Composition and dynamics of riboproteome in Saccharomyces cerevisiae during quiescence and translational recovery

SOLARI C; VALACCO MP; MORENO S; PORTELA P

Salta

Congreso; Joint LV Annual SAIB Meeting and XIV PABMB Congress, Salta, Argentina, Nov 2019; 2019

SAIB (Sociedad Argentina de Investigacion en Bioquimica y Biologia Molecular) y PABMB (Pan American Association for Biochemistry and Molecular Biology)

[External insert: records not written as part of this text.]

-- ==== Sys2Proof/Machine/Port.lean ====
section
/-! DEFINITION. The host port (spec/20_memory.md R44 to R47): what an `RD` returns, what a `WR` does, and which accesses are
held while a command is in progress. -/

namespace Sys2Proof.Machine

/-- The value an `RD` of a location finds (R44), or none at an unwritten byte (spec/70_reset_and_hazards.md R151). `CMD` reads
0 (R46), and a byte of `OUT` at or above `OUTLEN` reads `0x00` (spec/10_state.md R35). -/
def State.readLoc (s : State) (l : Loc) : Option Nat :=
  match l.space with
  | .reg =>
    match l.index with
    | 0 => some 0
    | 1 => some s.status.toNat
    | 2 => some s.inlen
    | 3 => some s.auxlen
    | _ => some s.outlen
  | .out => some (s.out.getD l.index 0).toNat
  | .key => (s.key.read l.index).map BitVec.toNat
  | .iv => (s.iv.read l.index).map BitVec.toNat
  | .inp => (s.inp.read l.index).map BitVec.toNat
  | .aux => (s.aux.read l.index).map BitVec.toNat

/-- A completed `RD` (R44): it changes nothing of the instance. At an unwritten byte the value is a free value, drawn afresh
(R151; log entry 3). -/
def State.doRead (s : State) (l : Loc) : State :=
  match s.readLoc l with
  | some v => s.reply l v
  | none => (s.reply l (Config.unwritten s.copy s.draws l.space l.index).toNat).spend

/-- A completed `WR` (R45): CMD issues a command, INLEN and AUXLEN take the value, a byte of KEY, IV, IN or AUX takes the value
and becomes written, and STATUS, OUTLEN and OUT ignore it (R46). -/
def State.doWrite (s : State) (l : Loc) (v : Nat) : State :=
  match l.space with
  | .reg =>
    match l.index with
    | 0 => s.issue (BitVec.ofNat 8 v)
    | 2 => s.setInlen v
    | 3 => s.setAuxlen v
    | _ => s
  | .out => s
  | .key => s.storeByte .key l.index (BitVec.ofNat 8 v)
  | .iv => s.storeByte .iv l.index (BitVec.ofNat 8 v)
  | .inp => s.storeByte .inp l.index (BitVec.ofNat 8 v)
  | .aux => s.storeByte .aux l.index (BitVec.ofNat 8 v)

/-- The effect of a completed access (R44, R45). -/
def State.doAccess (s : State) : Access → State
  | .rd l => s.doRead l
  | .wr l v => s.doWrite l v

/-- The access is held (R47): a command is in progress and it is not the `RD` of STATUS. -/
def State.holds (s : State) (a : Access) : Bool := s.busy && decide (a ≠ .rd .status)

/-- The HOST's step for an access that is not held. What is no access of a location (R42, R45) stops by name (log entry 10). -/
def hostAccess (P : Params) (a : Access) (s : State) : Host.Outcome State Fault Refusal :=
  match a with
  | .rd l => if l.wf P then .next (s.doAccess a) else .fault .noSuchLocation
  | .wr l v =>
    if l.wf P then
      if v ≤ l.maxValue P then .next (s.doAccess a) else .fault .valueTooWide
    else .fault .noSuchLocation

end Sys2Proof.Machine
end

Ribosomal heterogeneity describes the existence of different populations of ribosomes, which provides translational selectivity for mRNAs. Ribosomal heterogeneity is evident in ribosomopathies, in which specific-tissue diseases are associated with mutations in ribosomal proteins. To study ribosomal heterogeneity, we used label-free quantitative mass spectrometry and characterized the relative abundance and composition of proteins that belong to monosomal and polysomal ribosomes during the transition from quiescence to yeast cell proliferation. We identified 315 proteins belonging to different functional groups as analyzed by Gene Ontology: translation, protein folding, α-amino acid metabolism, cellular response to oxidative stress and glycolytic process. We characterized a specific repertoire of protein complexes that were fractionated with polysomes or monosomes. In addition, we identified 69 of the 79 ribosomal proteins of the 80S: 18 ribosomal proteins encoded by a single copy gene and 51 ribosomal proteins that are encoded by paralogous genes. Our results show that there is an exchange between protein paralogs, differential distribution of relative abundance and presence / absence of ribosomal proteins between the monosome and the polysome. In addition, 28 pairs of ribosomal protein paralogous show differences in translational fitness. Our results suggest that ribosomal heterogeneity is achieved by changes in the ribosomal core proteins and accessory proteins that could modify ribosomal function depending on growth conditions and the number of ribosomes associated to an mRNA.